**Given information**
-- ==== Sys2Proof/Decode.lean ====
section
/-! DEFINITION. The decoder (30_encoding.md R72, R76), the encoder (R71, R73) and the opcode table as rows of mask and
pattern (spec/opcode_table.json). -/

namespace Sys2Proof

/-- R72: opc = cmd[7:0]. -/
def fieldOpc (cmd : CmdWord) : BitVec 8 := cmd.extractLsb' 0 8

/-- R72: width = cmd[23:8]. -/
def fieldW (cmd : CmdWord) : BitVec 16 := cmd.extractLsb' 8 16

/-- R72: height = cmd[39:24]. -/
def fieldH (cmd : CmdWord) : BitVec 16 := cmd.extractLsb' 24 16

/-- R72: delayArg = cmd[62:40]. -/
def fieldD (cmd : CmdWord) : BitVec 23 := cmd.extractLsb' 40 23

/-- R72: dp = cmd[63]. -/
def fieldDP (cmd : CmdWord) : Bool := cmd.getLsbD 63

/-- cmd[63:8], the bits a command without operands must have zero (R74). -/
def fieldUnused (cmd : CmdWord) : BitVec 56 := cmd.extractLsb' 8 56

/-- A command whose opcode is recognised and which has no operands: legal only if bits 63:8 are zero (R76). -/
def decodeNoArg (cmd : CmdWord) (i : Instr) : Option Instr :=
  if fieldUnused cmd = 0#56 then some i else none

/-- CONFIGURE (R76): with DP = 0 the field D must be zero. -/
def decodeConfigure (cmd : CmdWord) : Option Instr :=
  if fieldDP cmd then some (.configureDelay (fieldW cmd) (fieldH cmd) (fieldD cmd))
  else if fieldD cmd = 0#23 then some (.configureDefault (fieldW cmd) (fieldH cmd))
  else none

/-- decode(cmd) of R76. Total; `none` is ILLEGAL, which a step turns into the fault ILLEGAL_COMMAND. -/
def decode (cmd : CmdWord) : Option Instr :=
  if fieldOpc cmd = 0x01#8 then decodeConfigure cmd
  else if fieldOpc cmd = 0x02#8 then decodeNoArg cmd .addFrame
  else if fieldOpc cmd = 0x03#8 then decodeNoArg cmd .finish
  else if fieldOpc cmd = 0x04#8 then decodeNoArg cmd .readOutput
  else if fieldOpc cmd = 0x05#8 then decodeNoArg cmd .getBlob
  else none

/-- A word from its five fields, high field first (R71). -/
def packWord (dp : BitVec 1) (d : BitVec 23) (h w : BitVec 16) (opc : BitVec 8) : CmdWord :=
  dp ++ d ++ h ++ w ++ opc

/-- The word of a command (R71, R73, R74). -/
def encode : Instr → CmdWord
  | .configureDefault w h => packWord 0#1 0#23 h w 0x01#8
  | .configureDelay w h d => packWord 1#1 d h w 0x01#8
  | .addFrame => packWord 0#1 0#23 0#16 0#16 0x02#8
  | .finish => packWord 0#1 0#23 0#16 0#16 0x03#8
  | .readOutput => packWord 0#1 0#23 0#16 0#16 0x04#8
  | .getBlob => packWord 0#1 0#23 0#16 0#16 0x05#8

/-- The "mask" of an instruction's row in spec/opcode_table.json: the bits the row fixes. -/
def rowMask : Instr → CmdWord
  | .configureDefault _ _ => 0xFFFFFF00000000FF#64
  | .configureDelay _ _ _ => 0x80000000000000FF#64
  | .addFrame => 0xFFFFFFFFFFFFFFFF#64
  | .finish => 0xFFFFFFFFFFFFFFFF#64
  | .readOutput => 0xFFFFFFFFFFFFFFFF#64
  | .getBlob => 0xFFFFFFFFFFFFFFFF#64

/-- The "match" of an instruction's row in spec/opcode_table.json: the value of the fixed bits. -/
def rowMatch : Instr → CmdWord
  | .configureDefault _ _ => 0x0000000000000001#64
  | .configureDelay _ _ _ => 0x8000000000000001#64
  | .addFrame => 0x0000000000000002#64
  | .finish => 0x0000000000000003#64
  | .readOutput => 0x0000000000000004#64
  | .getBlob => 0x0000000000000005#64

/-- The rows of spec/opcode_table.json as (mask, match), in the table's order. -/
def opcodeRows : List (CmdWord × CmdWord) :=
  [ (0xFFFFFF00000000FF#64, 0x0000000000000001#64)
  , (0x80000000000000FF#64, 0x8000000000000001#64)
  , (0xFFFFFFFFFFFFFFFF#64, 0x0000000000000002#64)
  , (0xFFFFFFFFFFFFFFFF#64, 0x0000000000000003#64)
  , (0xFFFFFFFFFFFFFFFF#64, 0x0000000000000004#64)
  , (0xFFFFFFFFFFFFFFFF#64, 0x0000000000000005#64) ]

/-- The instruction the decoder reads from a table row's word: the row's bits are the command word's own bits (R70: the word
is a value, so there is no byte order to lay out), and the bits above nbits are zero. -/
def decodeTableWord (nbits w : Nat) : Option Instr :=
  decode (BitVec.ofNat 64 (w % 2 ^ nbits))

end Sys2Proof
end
* * *
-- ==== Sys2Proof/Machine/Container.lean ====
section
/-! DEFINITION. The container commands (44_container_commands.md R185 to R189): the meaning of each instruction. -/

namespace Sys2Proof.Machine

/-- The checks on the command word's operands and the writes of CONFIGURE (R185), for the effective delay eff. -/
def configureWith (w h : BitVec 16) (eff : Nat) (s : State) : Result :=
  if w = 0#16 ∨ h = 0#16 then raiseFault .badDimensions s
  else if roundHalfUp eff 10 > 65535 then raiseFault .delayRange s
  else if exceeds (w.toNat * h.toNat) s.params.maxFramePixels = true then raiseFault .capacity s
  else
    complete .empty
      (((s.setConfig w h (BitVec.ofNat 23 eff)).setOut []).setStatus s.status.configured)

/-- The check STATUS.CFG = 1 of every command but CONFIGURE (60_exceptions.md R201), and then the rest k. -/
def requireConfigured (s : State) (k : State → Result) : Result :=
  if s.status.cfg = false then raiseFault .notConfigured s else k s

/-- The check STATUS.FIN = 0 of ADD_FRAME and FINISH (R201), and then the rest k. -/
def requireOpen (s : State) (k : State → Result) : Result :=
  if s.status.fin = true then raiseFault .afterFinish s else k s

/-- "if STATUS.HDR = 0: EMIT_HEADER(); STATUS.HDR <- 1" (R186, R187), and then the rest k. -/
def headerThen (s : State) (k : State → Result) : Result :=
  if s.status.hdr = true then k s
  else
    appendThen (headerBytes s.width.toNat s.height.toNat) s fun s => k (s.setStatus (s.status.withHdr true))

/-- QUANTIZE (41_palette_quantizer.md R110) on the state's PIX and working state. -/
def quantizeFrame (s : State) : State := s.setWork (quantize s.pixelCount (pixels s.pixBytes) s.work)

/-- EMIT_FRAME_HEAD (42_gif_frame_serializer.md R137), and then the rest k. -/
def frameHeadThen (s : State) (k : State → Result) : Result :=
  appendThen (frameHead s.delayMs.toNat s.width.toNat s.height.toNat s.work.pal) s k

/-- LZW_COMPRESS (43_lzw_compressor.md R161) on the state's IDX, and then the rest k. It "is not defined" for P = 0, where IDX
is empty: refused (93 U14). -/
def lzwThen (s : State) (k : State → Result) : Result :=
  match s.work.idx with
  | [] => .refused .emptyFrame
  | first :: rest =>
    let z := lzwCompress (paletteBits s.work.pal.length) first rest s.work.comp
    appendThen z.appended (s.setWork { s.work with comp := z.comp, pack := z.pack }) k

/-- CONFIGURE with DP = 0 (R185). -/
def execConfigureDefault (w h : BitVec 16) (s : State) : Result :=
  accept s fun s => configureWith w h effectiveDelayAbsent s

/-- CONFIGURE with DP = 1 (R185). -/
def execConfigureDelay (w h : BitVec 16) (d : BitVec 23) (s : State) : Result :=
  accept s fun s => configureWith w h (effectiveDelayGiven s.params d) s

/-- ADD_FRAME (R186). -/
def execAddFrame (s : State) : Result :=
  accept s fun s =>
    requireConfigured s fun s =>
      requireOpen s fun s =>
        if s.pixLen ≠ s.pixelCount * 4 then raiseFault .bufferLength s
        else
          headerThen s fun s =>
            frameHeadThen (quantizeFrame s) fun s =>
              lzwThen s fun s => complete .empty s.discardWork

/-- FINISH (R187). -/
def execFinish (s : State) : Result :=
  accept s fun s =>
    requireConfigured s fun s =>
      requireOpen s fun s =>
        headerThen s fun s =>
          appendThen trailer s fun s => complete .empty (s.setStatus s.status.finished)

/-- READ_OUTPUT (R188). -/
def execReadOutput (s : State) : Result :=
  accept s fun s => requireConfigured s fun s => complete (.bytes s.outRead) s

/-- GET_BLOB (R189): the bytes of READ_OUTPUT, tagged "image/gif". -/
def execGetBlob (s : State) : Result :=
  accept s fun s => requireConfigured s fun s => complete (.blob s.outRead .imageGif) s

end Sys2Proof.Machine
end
---
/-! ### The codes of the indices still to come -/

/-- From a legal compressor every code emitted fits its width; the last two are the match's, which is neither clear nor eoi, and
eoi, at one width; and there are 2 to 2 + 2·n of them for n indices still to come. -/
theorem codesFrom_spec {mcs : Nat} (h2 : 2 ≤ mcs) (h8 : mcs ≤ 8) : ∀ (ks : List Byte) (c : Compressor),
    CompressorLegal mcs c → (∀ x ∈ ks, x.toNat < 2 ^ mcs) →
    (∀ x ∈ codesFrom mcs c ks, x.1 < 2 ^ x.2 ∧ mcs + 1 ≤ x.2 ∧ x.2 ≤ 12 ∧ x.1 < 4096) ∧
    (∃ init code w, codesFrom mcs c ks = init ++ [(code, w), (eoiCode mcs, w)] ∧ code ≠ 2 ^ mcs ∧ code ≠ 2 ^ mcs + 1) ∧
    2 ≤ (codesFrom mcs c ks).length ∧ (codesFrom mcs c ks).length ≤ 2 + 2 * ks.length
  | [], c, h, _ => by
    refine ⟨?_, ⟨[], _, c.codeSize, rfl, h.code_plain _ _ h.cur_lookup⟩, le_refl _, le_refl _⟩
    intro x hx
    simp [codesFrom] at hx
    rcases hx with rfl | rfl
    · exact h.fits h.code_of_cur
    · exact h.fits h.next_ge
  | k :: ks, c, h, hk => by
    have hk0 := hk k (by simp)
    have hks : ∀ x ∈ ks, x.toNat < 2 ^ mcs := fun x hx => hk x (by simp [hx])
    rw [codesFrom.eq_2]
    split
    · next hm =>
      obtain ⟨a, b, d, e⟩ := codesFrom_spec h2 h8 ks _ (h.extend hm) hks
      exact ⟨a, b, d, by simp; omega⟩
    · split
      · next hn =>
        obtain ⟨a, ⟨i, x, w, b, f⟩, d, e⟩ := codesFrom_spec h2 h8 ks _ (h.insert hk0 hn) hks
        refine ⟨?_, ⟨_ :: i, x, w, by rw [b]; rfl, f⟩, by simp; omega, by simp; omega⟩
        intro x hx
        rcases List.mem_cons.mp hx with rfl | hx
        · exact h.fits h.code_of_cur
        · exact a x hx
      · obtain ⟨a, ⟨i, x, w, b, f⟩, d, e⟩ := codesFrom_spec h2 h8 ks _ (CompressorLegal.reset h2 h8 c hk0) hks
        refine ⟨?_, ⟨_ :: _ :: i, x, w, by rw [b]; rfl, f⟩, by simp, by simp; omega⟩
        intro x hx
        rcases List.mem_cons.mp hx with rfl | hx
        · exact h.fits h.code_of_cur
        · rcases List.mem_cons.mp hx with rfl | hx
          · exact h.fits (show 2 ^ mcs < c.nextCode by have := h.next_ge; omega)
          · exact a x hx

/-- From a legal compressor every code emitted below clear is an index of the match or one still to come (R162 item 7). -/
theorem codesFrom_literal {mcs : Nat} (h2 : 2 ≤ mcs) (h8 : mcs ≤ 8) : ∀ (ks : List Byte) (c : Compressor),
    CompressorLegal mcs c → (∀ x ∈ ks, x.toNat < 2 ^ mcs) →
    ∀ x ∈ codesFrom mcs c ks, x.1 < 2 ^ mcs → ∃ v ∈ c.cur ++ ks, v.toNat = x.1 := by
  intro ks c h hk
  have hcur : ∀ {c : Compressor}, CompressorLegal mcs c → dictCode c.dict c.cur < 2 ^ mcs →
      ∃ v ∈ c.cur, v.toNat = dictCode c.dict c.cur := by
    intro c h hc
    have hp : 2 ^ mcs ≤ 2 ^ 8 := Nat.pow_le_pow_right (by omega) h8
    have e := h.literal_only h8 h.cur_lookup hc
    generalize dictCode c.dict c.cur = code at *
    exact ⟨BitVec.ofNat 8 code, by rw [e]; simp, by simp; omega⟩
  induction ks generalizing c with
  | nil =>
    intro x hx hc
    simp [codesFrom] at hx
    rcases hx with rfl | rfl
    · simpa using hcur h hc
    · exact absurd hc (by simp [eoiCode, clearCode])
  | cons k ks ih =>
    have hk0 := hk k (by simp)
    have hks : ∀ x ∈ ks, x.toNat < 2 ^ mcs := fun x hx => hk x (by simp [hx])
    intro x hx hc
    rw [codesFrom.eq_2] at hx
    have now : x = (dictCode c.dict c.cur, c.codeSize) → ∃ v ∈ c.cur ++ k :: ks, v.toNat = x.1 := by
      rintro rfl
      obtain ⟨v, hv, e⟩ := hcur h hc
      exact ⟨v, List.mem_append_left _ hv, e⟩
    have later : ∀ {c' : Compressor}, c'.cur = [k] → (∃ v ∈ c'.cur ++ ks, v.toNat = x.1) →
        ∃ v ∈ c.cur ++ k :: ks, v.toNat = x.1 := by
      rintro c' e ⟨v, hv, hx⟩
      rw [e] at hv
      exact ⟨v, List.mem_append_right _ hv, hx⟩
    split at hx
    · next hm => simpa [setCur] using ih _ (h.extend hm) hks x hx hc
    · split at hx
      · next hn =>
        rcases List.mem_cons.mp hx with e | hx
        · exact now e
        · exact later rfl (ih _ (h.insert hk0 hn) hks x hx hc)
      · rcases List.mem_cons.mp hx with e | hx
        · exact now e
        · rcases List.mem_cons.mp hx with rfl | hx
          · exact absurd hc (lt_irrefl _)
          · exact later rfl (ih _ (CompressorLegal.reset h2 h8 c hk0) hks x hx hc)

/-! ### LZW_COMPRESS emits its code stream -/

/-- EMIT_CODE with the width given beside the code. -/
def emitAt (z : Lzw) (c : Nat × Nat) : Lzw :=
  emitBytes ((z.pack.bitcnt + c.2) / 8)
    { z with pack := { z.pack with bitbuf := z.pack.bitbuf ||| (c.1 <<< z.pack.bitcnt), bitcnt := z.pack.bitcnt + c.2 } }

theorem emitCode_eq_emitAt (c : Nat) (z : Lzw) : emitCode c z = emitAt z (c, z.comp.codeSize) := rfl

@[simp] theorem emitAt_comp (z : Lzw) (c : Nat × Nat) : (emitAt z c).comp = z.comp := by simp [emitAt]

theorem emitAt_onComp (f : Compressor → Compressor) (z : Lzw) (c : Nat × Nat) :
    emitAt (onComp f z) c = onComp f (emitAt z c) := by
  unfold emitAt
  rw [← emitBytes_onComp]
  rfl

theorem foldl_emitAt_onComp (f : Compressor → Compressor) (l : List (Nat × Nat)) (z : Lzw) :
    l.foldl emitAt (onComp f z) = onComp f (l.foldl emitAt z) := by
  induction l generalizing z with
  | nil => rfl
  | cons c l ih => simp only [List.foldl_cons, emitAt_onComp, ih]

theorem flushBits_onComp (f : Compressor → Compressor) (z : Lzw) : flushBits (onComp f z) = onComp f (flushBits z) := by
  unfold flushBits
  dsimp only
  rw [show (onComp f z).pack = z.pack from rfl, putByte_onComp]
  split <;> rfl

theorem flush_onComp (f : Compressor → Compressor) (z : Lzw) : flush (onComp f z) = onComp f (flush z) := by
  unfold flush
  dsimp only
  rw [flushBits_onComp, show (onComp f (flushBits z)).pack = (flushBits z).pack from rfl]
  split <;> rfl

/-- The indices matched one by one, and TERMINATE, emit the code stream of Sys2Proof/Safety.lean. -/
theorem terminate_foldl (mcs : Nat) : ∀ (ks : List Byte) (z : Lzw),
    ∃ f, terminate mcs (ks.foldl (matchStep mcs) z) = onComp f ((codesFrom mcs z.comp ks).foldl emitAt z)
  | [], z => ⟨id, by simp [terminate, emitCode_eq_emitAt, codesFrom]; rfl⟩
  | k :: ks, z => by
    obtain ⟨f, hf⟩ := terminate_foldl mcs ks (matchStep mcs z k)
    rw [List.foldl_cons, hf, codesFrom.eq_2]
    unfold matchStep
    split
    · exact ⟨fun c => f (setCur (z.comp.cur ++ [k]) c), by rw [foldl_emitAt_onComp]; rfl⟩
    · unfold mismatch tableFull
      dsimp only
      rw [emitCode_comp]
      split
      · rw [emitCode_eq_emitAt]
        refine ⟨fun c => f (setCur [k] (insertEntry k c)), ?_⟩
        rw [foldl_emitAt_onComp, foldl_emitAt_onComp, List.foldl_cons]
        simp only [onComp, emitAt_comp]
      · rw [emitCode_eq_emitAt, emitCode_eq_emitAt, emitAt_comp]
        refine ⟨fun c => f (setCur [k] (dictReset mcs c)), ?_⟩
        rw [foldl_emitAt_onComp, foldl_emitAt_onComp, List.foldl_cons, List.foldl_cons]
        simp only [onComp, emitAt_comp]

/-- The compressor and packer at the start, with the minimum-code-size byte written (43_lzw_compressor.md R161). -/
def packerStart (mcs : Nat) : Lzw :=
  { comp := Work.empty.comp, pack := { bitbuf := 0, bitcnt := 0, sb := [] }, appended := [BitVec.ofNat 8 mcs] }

**Problem requirements**
Filter the lines above, keeping each one that contains the string "eoiCode".

**Response to this task**
    (∃ init code w, codesFrom mcs c ks = init ++ [(code, w), (eoiCode mcs, w)] ∧ code ≠ 2 ^ mcs ∧ code ≠ 2 ^ mcs + 1) ∧
    · exact absurd hc (by simp [eoiCode, clearCode])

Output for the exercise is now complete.